Before you go
El Morro, the fortress we'll stand on Wednesday
Puerto Rico was home to the Taíno people for centuries before Europe arrived. They called the island Borikén, the land of the brave lord, and the name survives today in Boricua, what Puerto Ricans still call themselves.
Spain claimed the island in 1493, and San Juan became one of the most strategically vital ports in the Americas. Whoever held San Juan Bay held the gateway to the Caribbean, and Spain spent two centuries making sure no one took it.

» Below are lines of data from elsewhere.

-- ==== Sys2Proof/Machine/Vst.lean ====
section
/-! DEFINITION. The VST packet as bytes (R313): the encoder, the parser that accepts exactly the valid
packets, and the virtual channel of a packet (R312). -/

namespace Sys2Proof.Machine

/-- Bytes of the extension of a TYPE (R313); none for a TYPE that does not exist. -/
def extLen (typ : Nat) : Option Nat :=
  if typ = 1 then some 16
  else if typ = 2 then some 32
  else if typ = 3 then some 16
  else if typ = 4 then some 8
  else if typ = 5 then some 8
  else if typ = 6 then some 8
  else if typ = 7 then some 16
  else if typ = 8 then some 16
  else if typ = 9 then some 0
  else none

/-- Whether a TYPE may carry a payload of this length (R313). -/
def payloadOk (typ n : Nat) : Bool :=
  if typ = 1 ∨ typ = 3 ∨ typ = 4 then 1 ≤ n && n ≤ 4096
  else if typ = 5 then n = 0 || n = 128
  else n = 0

/-- The common header (R313). -/
def encHeader (p : Pkt) : List Byte :=
  [BitVec.ofNat 8 (16 + p.typ.toNat), p.flags] ++ leBytes 2 p.payload.length ++ leBytes 2 p.dst.toNat ++
    leBytes 2 p.src.toNat ++ leBytes 4 p.nonce.toNat ++ leBytes 4 p.seq.toNat

/-- The extension of a packet's TYPE (R313). -/
def encExt (p : Pkt) : List Byte :=
  let t := p.typ.toNat
  if t = 1 ∨ t = 3 then leBytes 4 p.tag.toNat ++ leBytes 8 p.offset.toNat ++ leBytes 4 p.opId.toNat
  else if t = 2 then
    leBytes 4 p.tag.toNat ++ leBytes 8 p.offset.toNat ++ leBytes 4 p.length.toNat ++
      leBytes 4 p.respTag.toNat ++ leBytes 8 p.respOffset.toNat ++ leBytes 4 p.opId.toNat
  else if t = 4 then [p.cls, 0] ++ leBytes 2 p.msgLen.toNat ++ leBytes 4 p.msgId.toNat
  else if t = 5 then leBytes 4 p.cumSeq.toNat ++ leBytes 2 p.ce.toNat ++ [0, 0]
  else if t = 6 then leBytes 4 p.nakSeq.toNat ++ [p.status, 0, 0, 0]
  else if t = 7 ∨ t = 8 then
    [p.part, p.cflags, p.status, 0] ++ leBytes 4 p.myNonce.toNat ++ leBytes 4 p.initSeq.toNat ++
      [0, 0, 0, 0]
  else []

/-- A packet as the bytes on the link, with its trailer (R313). -/
def encPkt (p : Pkt) : List Byte :=
  let b := encHeader p ++ encExt p ++ p.payload
  b ++ leBytes 4 (crc32c b)

/-- Bytes of a packet (R313). -/
def pktLen (p : Pkt) : Nat := 16 + (extLen p.typ.toNat).getD 0 + p.payload.length + 4

/-- Reads a field of the extension as a 32-bit word. -/
def extW (l : List Byte) (o : Nat) : Word := w32 (rdLE l (16 + o) 4)

/-- The fields of a packet whose bytes hold a valid TYPE. -/
def readPkt (t n : Nat) (l : List Byte) : Pkt :=
  let ext := (extLen t).getD 0
  let base : Pkt :=
    { typ := BitVec.ofNat 4 t, flags := l.getD 1 0, dst := BitVec.ofNat 16 (rdLE l 4 2),
      src := BitVec.ofNat 16 (rdLE l 6 2), nonce := w32 (rdLE l 8 4), seq := w32 (rdLE l 12 4),
      payload := slice l (16 + ext) n }
  if t = 1 ∨ t = 3 then
    { base with tag := extW l 0, offset := w64 (rdLE l 20 8), opId := extW l 12 }
  else if t = 2 then
    { base with tag := extW l 0, offset := w64 (rdLE l 20 8), length := extW l 12, respTag := extW l 16,
                respOffset := w64 (rdLE l 36 8), opId := extW l 28 }
  else if t = 4 then
    { base with cls := l.getD 16 0, msgLen := BitVec.ofNat 16 (rdLE l 18 2), msgId := extW l 4 }
  else if t = 5 then { base with cumSeq := extW l 0, ce := BitVec.ofNat 16 (rdLE l 20 2) }
  else if t = 6 then { base with nakSeq := extW l 0, status := l.getD 20 0 }
  else if t = 7 ∨ t = 8 then
    { base with part := l.getD 16 0, cflags := l.getD 17 0, status := l.getD 18 0,
                myNonce := extW l 4, initSeq := extW l 8 }
  else base

/-- A valid packet from its bytes; none where R313 drops it. -/
def parsePkt (l : List Byte) : Option Pkt :=
  let v := (l.getD 0 0).toNat / 16
  let t := (l.getD 0 0).toNat % 16
  let n := rdLE l 2 2
  match extLen t with
  | none => none
  | some e =>
    if v = 1 ∧ n ≤ 4096 ∧ l.length = 16 + e + n + 4 ∧ payloadOk t n = true ∧
        rdLE l (l.length - 4) 4 = crc32c (l.take (l.length - 4)) then
      some (readPkt t n l)
    else none

/-- Whether a packet given as fields is valid: the checks of R313 that its fields can break. -/
def pktValid (p : Pkt) : Bool :=
  (extLen p.typ.toNat).isSome && payloadOk p.typ.toNat p.payload.length

/-- FLAGS bits of a packet (R313). -/
def pFirst (p : Pkt) : Bool := p.flags.getLsbD 0
/-- LAST. -/
def pLast (p : Pkt) : Bool := p.flags.getLsbD 1
/-- SPRAY. -/
def pSpray (p : Pkt) : Bool := p.flags.getLsbD 2
/-- RETX. -/
def pRetx (p : Pkt) : Bool := p.flags.getLsbD 3
/-- ACK_NOW. -/
def pAckNow (p : Pkt) : Bool := p.flags.getLsbD 4

/-- Control packets (R373): ACK, NAK, CONNECT, CONNECT_ACK, CLOSE. -/
def isControl (p : Pkt) : Bool := 5 ≤ p.typ.toNat

/-- The virtual channel of a packet (R312); `ckpt` is CONN_CTRL.CKPT. -/
def vcOf (p : Pkt) (ckpt : Bool) : Nat :=
  let t := p.typ.toNat
  if t = 4 ∧ p.cls = 4 then 1
  else if t = 1 ∨ t = 2 ∨ t = 3 then (if ckpt then 3 else 2)
  else 0

end Sys2Proof.Machine
end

The result is the fortress you'll stand on Wednesday. El Morro, properly Castillo San Felipe del Morro, rises six levels and 140 feet above the sea at the tip of the old city, its guns angled to shred any ship that tried the harbor mouth. It held off the English, the Dutch, and time itself. Together with Castillo San Cristóbal and the old city walls, it forms a UNESCO World Heritage Site, one of the oldest European fortifications in the Americas.

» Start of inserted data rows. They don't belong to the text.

-- ==== Sys2Proof/Machine/StepEnd.lean ====
section
/-! DEFINITION. The end of a layer and of a step (R192-R194, R198, R212-R215, R230, R249-R264, R276-R291): scatter,
draws, the walk, stop strings, sealing, the step figures, and the command LAYER_END. -/

namespace Sys2Proof.Machine

/-! ### A GENERATE in progress -/

/-- The request of a GENERATE. -/
def genReq (o : Op) : Option GenReq :=
  match o.arg with
  | .generate r => some r
  | _ => none

/-- The text of a generated token: EOS and special tokens give no bytes (R276; log entry 44). -/
def genText (c : Chip) (i : Nat) (req : GenReq) (t : Nat) : List Byte :=
  if eosOf req.samp = some t then [] else tokenBytes c (entry c i).model t

/-- The text of a list of generated tokens. -/
def genTexts (c : Chip) (i : Nat) (req : GenReq) (l : List Nat) : List Byte := l.flatMap (genText c i req)

/-- The committed grammar stack as a GENERATE begins with it (R280). -/
def stackNow (c : Chip) (i : Nat) : List Nat :=
  let g := (entry c i).grammar
  if g = 0xFFFF then [] else gramBegin c g (body c i).gram

/-- The grammar stack after a path of tokens. -/
def stackAfter (c : Chip) (i : Nat) (req : GenReq) (l : List Nat) : List Nat :=
  let e := entry c i
  l.foldl (gramAdvance c e.grammar e.model (eosOf req.samp)) (stackNow c i)

/-- The code with which a token ends the generation after a path of tokens not yet committed (R263). -/
def finalStatus (c : Chip) (i : Nat) (o : Op) (req : GenReq) (path : List Nat) (x : Nat) : Option Nat :=
  let b := body c i
  let h := histPush (histOf b) (genTexts c i req path)
  if eosOf req.samp = some x then some stEos
  else if (stopMatch b.stops h (genText c i req x) 0).isSome then some stString
  else if req.maxNew.toNat ≤ o.tokensOut + path.length + 1 ∨
      (entry c i).maxLen ≤ (entry c i).length + path.length + 1 then some stLimit
  else none

/-! ### Scatter (R212) -/

/-- Stores the fresh rows of one attention layer in the works they belong to. -/
def storeFresh (c : Chip) (s : LayerShape) (l : List FreshKV) (w : Work) : Work :=
  let rows := ((l.find? (fun f => f.handle = handleOf c w.idx && f.layer = s.layer)).map (·.rows)).getD []
  { w with fresh := (List.range w.rows).foldl (fun t r =>
      tins t (r * 256 + s.layer) (padTo (rowBytes s) (rows.getD r []))) w.fresh }

/-- Writes a work's rows of a layer into the open group's tail slots: every row but the nodes off the spine and a
replay row. -/
def scatterWork (c : Chip) (s : LayerShape) (w : Work) : Chip :=
  let e := entry c w.idx
  match w.kind with
  | .replay => c
  | _ =>
    let spn := spine w.tree
    (List.range w.rows).foldl (fun c r =>
      let p := e.length % 128 + rowDepth w r
      if p < 128 ∧ (decide (w.kind ≠ .carried) || r ∈ spn) then
        putMem c (tailAddr c e.tailBase e.model s p) (freshRow w s r)
      else c) c

/-- Stores the recurrent state of a recurrent layer after each row of a work (R211). -/
def storeRecur (c : Chip) (k : Nat) (l : List (Word × List (List Byte))) (w : Work) : Work :=
  let rows := ((l.find? (fun x => x.1 = handleOf c w.idx)).map (·.2)).getD []
  { w with recur := (numbered (rows.take w.rows)).foldl (fun t r => tins t (r.1 * 256 + k) r.2) w.recur }

/-- The place of an engine's layer among the recurrent layers of its slot. -/
def recurIndex (c : Chip) (e : Engine) : Nat := (((layerTable c e.slot).take e.layer).filter (fun d => ldKind d = 2)).length

/-- What an engine's layer leaves: attention outputs, stored rows, tail slots, SCATTER_BYTES, MERGE_MAX (R207-R217); the
states of a recurrent layer (R211). -/
def scatterLayer (c : Chip) (e : Engine) (res : LayerResult) : Engine × Chip :=
  let d := layerDesc c e.slot e.layer
  if ldKind d = 2 then ({ e with works := e.works.map (storeRecur c (recurIndex c e) res.recur) }, c)
  else if isAttn d = false then (e, c)
  else
    let k := attnIndex c e
    match (shapes c e.slot)[k]? with
    | none => (e, c)
    | some s =>
      let (ws, c0) := attendLayer c e s res.queries (e.works.map (storeFresh c s res.fresh))
      let c1 := ws.foldl (fun c w => scatterWork c s w) c0
      let n := ((ws.filter (fun w => decide (w.kind ≠ .replay))).map (·.rows)).sum
      let c2 := bumpPair c1 aATTN_SCATTER_BYTES_LO (n * rowBytes s)
      let m := max (fld (reg c2 aATTN_MERGE_MAX) 15 0) res.mergeCycles.toNat
      ({ e with works := ws }, setFld c2 aATTN_MERGE_MAX 15 0 m)

/-! ### Draws (R249-R254, R261, R281-R283) -/

/-- Tokens pending above and at a row: the path from the root (R261). -/
def pendingPath (w : Work) (r : Nat) : List Nat :=
  match w.kind with
  | .carried => pathTokens w.tree r
  | _ => []

/-- What SAMP gives for a row. Where the slot's logits are not SLOT_VOCAB many, or its tables were changed while
valid, the token is open (R536). -/
def drawRowAt (c : Chip) (i : Nat) (req : GenReq) (w : Work) (r : Nat) (logits : List Word) (v : Nat) : Drawn :=
  let e := entry c i
  let path := pendingPath w r
  let vocab := slotVocab c e.model
  let pos := if w.kind = .replay then e.length - 1 else e.length + (path.length - 1)
  if logits.length ≠ vocab ∨ layersOpen c e.model ∨ vocabOpen c e.model then
    { token := some (v % max 1 vocab), nanRow := false }
  else
    let tab := (enterTokens (body c i).counts e.length path).1
    let st := stackAfter c i req path
    let eos := eosOf req.samp
    let sup := suppressEos req.samp
    drawRow req.samp logits
      (fun t => maskBit c e.grammar e.model st eos sup t && !(sup && eos = some t))
      (visibleCount tab req.samp.window.toNat pos) e.prngKey (e.prngCtr + w64 path.length) v

/-- The counts of a row's mask and distribution: MASK_CNT, SLOW_MASK, DIST_CNT, NAN_ROW. How long a draw waited for
its mask, and whether the mask waited for the work region, is not given: MASK_LATE and WORK_LOW are free (log entry 45). -/
def countDraw (c : Chip) (i : Nat) (req : GenReq) (w : Work) (r : Nat) (d : Drawn) : Chip :=
  let g := (entry c i).grammar
  let st := stackAfter c i req (pendingPath w r)
  let c1 := if g = 0xFFFF then c
    else
      let (v, c0) := takeFree (bumpPair (vocabMisses c (entry c i).model) aTEXT_MASK_CNT_LO 1)
      let c1 := if v / 2 % 2 = 1 then raise c0 .text 19 else c0
      let c2 := if slowMask c1 g st then raise c1 .text 20 else c1
      if v % 2 = 0 then c2
      else
        let m := max (fld (reg c2 aTEXT_MASK_LATE_MAX) 15 0) (v / 4 % 65536)
        raise (setFld (bump c2 aTEXT_MASK_LATE_CNT 1) aTEXT_MASK_LATE_MAX 15 0 m) .text 16
  let c3 := if d.token.isSome then bumpPair c1 aSAMP_DIST_CNT_LO 1 else c1
  if d.nanRow then raise (bump c3 aSAMP_NAN_ROW_CNT 1) .samp 17 else c3

/-- Draws every sampled row of a work; a closing row and chunk rows are not sampled (R192). -/
def drawWork (c : Chip) (res : LayerResult) (w : Work) : Work × Chip :=
  match (opsOf c w.idx).head?.bind genReq with
  | none => (w, c)
  | some req =>
    if w.kind = .chunk ∨ w.kind = .closing then (w, c)
    else
      (List.range w.rows).foldl (fun (a : Work × Chip) r =>
        let row := res.logits.find? (fun x => x.handle = handleOf a.2 w.idx && x.node = r)
        let (v, c1) := takeFree a.2
        let d := drawRowAt c1 w.idx req a.1 r ((row.map (·.logits)).getD []) v
        let c2 := countDraw c1 w.idx req a.1 r d
        match d.token with
        | some t => ({ a.1 with draws := tins a.1.draws r t }, c2)
        | none => ({ a.1 with deadNodes := a.1.deadNodes ++ [r] }, c2)) (w, c)

/-- The outputs of this module's last layer go on to the next module of the ring (R238, R506): as writes on NEXT, whose
region and offset the manual does not give (log entry 117). -/
def sendOutputs (c : Chip) (bytes : List Byte) : Chip :=
  let (tag, c1) := takeFree c
  let (off, c2) := takeFree c1
  let n := fld (reg c aCHIP_SPLIT_CONN) 29 16
  settleEvents (sendAll c2 n ((numbered (chunksOf bytes.length 4096 bytes)).map (fun e =>
    { typ := 1, tag := w32 tag, offset := w64 (off + 4096 * e.1), payload := e.2 })) .plain)

/-- The last layer of an engine: the draws; how long they took is measured. Under RING_SPLIT its outputs are sent on. -/
def endEngine (c : Chip) (e : Engine) (res : LayerResult) : Engine × Chip :=
  let r := e.works.foldl (fun (a : List Work × Chip) w =>
    let (w1, c1) := drawWork a.2 res w
    (a.1 ++ [w1], c1)) ([], c)
  let (v, c1) := takeFree r.2
  let m := max (fld (reg c1 aSAMP_BUSY_MAX) 15 0) (v % 65536)
  let c2 := if res.logits.isEmpty then c1 else setFld c1 aSAMP_BUSY_MAX 15 0 m
  ({ e with works := r.1, ended := true, pieces := [] }, if ringSplit c2 then sendOutputs c2 res.outputs else c2)

/-! ### Trees (R256-R259) -/

/-- The echo continuations of a GENERATE; a revoked registration gives none and sets ECHO_LOST. -/
def echoChains (c : Chip) (o : Op) (b : SpecBlock) (root : Nat) : List (List Nat) × Chip :=
  if srcEcho b = false then ([], c)
  else if regionActive c b.echoTag = false then ([], raise c .spec 16)
  else
    let (hi, lo) := echoMatch c
    (echoFrom (echoSeq c b o.recent root) (treeDepth c b) b.echoBranches.toNat lo hi, c)

/-- A slot is a draft model for a target (R259): only layers of KIND 3, and as many tokens. A slot that is neither proposes
nothing (log entry 118). -/
def isDraftModel (c : Chip) (slot target : Nat) : Bool :=
  (layerTable c slot).all (fun d => decide (ldKind d = 3)) && decide (slotVocab c slot = slotVocab c target)

/-- The node that the draft model's first level extends: the root, where the source is enabled. A draft slot that is not
valid proposes nothing and sets DRAFT_LOST. -/
def draftBegin (c : Chip) (i : Nat) (b : SpecBlock) : Option Nat × Chip :=
  if srcDraft b = false then (none, c)
  else if modelValid c b.draftSlot.toNat = false then (none, raise c .spec 17)
  else (if isDraftModel c b.draftSlot.toNat (entry c i).model then some 0 else none, c)

/-- What the grammar lets follow a path of tokens from the root, with the stack before it (R256, R281). -/
def treeAllows (c : Chip) (i : Nat) (req : GenReq) (stack : List Nat) (path : List Nat) (t : Nat) : Bool :=
  let e := entry c i
  let eos := eosOf req.samp
  maskBit c e.grammar e.model (path.foldl (gramAdvance c e.grammar e.model eos) stack) eos (suppressEos req.samp) t

/-- The tree of the next step from its carried token, with the grammar stack before that token (R256): the host chain, then
the echo continuations; and the node that the draft model extends next. -/
def buildTree (c : Chip) (i : Nat) (o : Op) (req : GenReq) (stack : List Nat) (root : Nat) :
    List TreeNode × Option Nat × Chip :=
  let b := req.spec
  let base : List TreeNode := [{ token := root, parent := 0 }]
  if b.sources = 0 ∨ isOn c .spec = false then (base, none, c)
  else
    let host := match o.hostAt with
      | some a => [(req.drafts.drop a).map (fun t => t.toNat % 2 ^ 20)]
      | none => []
    let (echo, c1) := echoChains c o b root
    let (at_, c2) := draftBegin c1 i b
    ((host ++ echo).foldl (fun tr ch =>
      insertChain (treeNodes c b) (treeDepth c b) (treeAllows c i req stack) ch 0 tr) base, at_, c2)

/-- The host source after the tokens that a step drew (R257). -/
def advanceHost (c : Chip) (o : Op) (req : GenReq) (l : List Nat) : Op × Chip :=
  match o.hostAt with
  | none => (o, c)
  | some a =>
    let (next, off) := hostAdvance (req.drafts.map (fun t => t.toNat % 2 ^ 20)) l a
    ({ o with hostAt := next }, if off then raise c .spec 18 else c)

/-- The operation with its drawn token: final, or carried with the next tree (R192, R194, R256). `path`: the tokens
that this step's figure commits; `seen`: what the host source compares. -/
def carryToken (c : Chip) (i : Nat) (o : Op) (req : GenReq) (path seen : List Nat) (x : Nat) : Op × Chip :=
  let (o1, c1) := advanceHost c o req seen
  let o2 := { o1 with phase := .ready, recent := (o.recent ++ path).drop (o.recent.length + path.length - 256) }
  if (finalStatus c i o req path x).isSome then ({ o2 with final := some x, carried := none, tree := [], draftAt := none }, c1)
  else
    let (tr, at_, c2) := buildTree c1 i o2 req (stackAfter c i req path) x
    ({ o2 with carried := some x, tree := tr, draftAt := at_ }, c2)

/-! ### The step figure (R69, R94, R213, R264) -/

/-- The rows of a layer that a figure commits, after the open group's tail. -/
def layerRows (c : Chip) (w : Work) (nodes : List Nat) (s : LayerShape) : List (List Byte) :=
  tailRows c w.idx s ((entry c w.idx).length % 128) ++ nodes.map (freshRow w s)

/-- Encodes one sealed block and writes it with its header (R94, R96). -/
def sealOne (c : Chip) (w : Work) (nodes : List Nat) (g k : Nat) (s : LayerShape) : Chip :=
  let e := entry c w.idx
  let rows := ((layerRows c w nodes s).drop (128 * (g - e.length / 128))).take 128
  let payload := encodePayload e.dense (smoothing c e.model) s 128 rows
  putMem c ((ledger c k).gddr.getD 0)
    (blockHeader e.dense e.model s g k (handleOf c w.idx) 0 payload ++ payload)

A Calle San Francisco corner in the old city.
The old city behind those walls is the second-oldest European-founded settlement in the Americas. When you walk Calle Fortaleza and Calle del Cristo, the blue stones underfoot are adoquines, cast from furnace slag and carried over as ballast in the holds of Spanish ships, then laid down as streets. They turn faintly luminous after rain, which in late September you'll almost certainly see.
The island became a United States territory in 1898, and Puerto Ricans have been U.S. citizens since 1917, which is why you flew in without a passport and why the dollar's in your pocket. What you'll feel all week is the layering: Taíno, Spanish, African, and American, pressed into the food, the music, the language, and the streets you'll spend Wednesday wandering.